Saved data entries:
◇ ◇ ◇
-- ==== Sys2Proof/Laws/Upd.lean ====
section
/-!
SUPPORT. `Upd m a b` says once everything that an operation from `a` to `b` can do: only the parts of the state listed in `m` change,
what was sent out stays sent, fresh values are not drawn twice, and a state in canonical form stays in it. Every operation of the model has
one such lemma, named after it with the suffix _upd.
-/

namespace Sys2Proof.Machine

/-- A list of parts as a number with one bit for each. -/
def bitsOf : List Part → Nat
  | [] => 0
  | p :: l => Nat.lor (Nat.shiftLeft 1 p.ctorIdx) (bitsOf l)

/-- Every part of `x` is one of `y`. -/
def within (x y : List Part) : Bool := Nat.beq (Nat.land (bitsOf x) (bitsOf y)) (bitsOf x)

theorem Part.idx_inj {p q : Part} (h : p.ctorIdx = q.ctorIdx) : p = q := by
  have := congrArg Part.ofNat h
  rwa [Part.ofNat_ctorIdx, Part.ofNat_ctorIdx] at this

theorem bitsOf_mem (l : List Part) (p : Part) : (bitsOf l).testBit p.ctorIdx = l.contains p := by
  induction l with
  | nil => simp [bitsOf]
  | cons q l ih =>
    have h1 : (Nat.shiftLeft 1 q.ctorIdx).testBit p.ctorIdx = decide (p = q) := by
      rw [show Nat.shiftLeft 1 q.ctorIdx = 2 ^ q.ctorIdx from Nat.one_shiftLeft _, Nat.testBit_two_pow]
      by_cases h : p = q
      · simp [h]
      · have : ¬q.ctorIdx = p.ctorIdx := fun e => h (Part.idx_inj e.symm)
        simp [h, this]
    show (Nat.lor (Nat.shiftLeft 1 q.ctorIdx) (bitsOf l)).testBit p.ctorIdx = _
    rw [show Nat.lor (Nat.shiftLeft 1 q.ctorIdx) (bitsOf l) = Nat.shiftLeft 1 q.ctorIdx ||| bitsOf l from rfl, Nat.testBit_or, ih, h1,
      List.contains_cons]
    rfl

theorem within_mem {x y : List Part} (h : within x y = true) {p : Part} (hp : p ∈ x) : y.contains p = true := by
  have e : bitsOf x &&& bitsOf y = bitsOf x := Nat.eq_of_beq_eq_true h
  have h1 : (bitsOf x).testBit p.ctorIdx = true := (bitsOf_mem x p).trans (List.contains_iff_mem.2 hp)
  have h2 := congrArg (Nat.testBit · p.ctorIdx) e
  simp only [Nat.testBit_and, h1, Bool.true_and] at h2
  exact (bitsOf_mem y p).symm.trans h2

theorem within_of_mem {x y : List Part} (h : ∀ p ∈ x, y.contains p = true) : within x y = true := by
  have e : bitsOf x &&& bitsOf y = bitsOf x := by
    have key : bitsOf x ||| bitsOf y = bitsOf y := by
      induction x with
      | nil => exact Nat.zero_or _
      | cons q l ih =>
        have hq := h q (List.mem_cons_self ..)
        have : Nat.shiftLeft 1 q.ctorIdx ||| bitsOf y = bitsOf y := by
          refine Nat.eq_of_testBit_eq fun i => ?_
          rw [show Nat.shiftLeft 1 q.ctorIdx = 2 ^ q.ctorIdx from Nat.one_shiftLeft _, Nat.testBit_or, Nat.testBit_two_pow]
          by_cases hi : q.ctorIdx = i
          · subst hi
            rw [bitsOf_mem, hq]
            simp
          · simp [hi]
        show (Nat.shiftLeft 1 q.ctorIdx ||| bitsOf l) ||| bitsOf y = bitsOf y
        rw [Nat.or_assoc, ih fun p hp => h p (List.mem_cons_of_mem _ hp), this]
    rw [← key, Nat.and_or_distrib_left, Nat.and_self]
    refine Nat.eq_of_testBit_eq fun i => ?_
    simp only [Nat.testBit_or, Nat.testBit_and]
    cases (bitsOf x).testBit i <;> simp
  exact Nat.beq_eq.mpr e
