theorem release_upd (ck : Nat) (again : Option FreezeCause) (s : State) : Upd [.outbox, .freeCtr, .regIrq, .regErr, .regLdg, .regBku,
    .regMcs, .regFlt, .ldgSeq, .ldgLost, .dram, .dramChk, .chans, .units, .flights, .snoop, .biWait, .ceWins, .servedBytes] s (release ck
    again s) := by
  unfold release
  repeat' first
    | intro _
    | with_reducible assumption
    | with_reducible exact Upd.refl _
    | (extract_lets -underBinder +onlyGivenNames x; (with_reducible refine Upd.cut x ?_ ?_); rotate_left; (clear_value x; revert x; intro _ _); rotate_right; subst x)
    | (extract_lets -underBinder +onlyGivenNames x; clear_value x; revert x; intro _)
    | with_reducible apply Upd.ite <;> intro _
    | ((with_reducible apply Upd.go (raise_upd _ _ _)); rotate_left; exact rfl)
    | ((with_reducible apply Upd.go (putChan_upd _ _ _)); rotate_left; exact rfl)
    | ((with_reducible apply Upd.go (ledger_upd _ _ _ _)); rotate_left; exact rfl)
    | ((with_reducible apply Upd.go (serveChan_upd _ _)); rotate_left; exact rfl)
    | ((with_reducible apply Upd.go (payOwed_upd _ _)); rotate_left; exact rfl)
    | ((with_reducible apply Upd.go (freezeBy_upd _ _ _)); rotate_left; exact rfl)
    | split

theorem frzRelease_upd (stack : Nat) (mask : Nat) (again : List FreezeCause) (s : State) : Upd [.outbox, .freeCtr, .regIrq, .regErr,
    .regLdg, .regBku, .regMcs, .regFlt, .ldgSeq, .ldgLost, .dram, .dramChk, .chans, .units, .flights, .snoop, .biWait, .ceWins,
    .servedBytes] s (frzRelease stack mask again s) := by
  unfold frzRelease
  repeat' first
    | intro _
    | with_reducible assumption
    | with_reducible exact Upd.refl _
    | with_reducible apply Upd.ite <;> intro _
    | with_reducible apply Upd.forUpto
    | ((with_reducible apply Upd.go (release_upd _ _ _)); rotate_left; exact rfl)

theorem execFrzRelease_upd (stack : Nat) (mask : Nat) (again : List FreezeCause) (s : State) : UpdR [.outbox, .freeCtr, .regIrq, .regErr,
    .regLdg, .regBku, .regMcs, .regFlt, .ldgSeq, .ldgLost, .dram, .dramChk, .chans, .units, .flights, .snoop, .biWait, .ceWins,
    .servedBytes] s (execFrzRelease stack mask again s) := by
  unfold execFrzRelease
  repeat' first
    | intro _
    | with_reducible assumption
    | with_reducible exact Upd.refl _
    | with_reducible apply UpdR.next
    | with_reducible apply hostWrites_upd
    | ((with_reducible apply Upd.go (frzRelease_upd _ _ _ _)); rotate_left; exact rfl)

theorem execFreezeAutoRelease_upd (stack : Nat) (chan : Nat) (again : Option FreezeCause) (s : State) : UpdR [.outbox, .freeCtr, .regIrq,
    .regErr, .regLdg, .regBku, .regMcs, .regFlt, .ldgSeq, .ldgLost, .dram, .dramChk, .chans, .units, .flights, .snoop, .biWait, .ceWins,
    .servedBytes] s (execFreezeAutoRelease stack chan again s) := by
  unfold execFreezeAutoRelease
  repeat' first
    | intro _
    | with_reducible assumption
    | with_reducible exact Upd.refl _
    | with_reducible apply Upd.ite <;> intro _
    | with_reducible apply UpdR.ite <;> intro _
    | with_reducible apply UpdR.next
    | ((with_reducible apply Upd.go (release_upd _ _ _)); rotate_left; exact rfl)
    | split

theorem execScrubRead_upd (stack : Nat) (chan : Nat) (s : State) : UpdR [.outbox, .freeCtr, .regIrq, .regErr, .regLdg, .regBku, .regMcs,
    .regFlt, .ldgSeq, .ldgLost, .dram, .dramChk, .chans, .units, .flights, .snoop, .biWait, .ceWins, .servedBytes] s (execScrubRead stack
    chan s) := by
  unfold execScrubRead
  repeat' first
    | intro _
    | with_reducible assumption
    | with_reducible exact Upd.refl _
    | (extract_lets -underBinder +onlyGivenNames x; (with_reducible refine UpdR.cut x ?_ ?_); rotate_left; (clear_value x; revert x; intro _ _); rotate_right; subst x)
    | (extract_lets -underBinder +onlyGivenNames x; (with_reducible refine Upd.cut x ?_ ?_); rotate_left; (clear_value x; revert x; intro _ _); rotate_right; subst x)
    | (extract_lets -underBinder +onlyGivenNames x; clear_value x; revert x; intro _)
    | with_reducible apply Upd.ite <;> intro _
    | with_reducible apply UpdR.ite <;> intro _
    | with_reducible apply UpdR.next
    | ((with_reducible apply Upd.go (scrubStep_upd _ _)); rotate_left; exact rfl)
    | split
◇ ◇ ◇
■ Task details ■
In the data above, tally the lines that contain the string "from" and give that figure alone.

■ Answer to this problem ■
4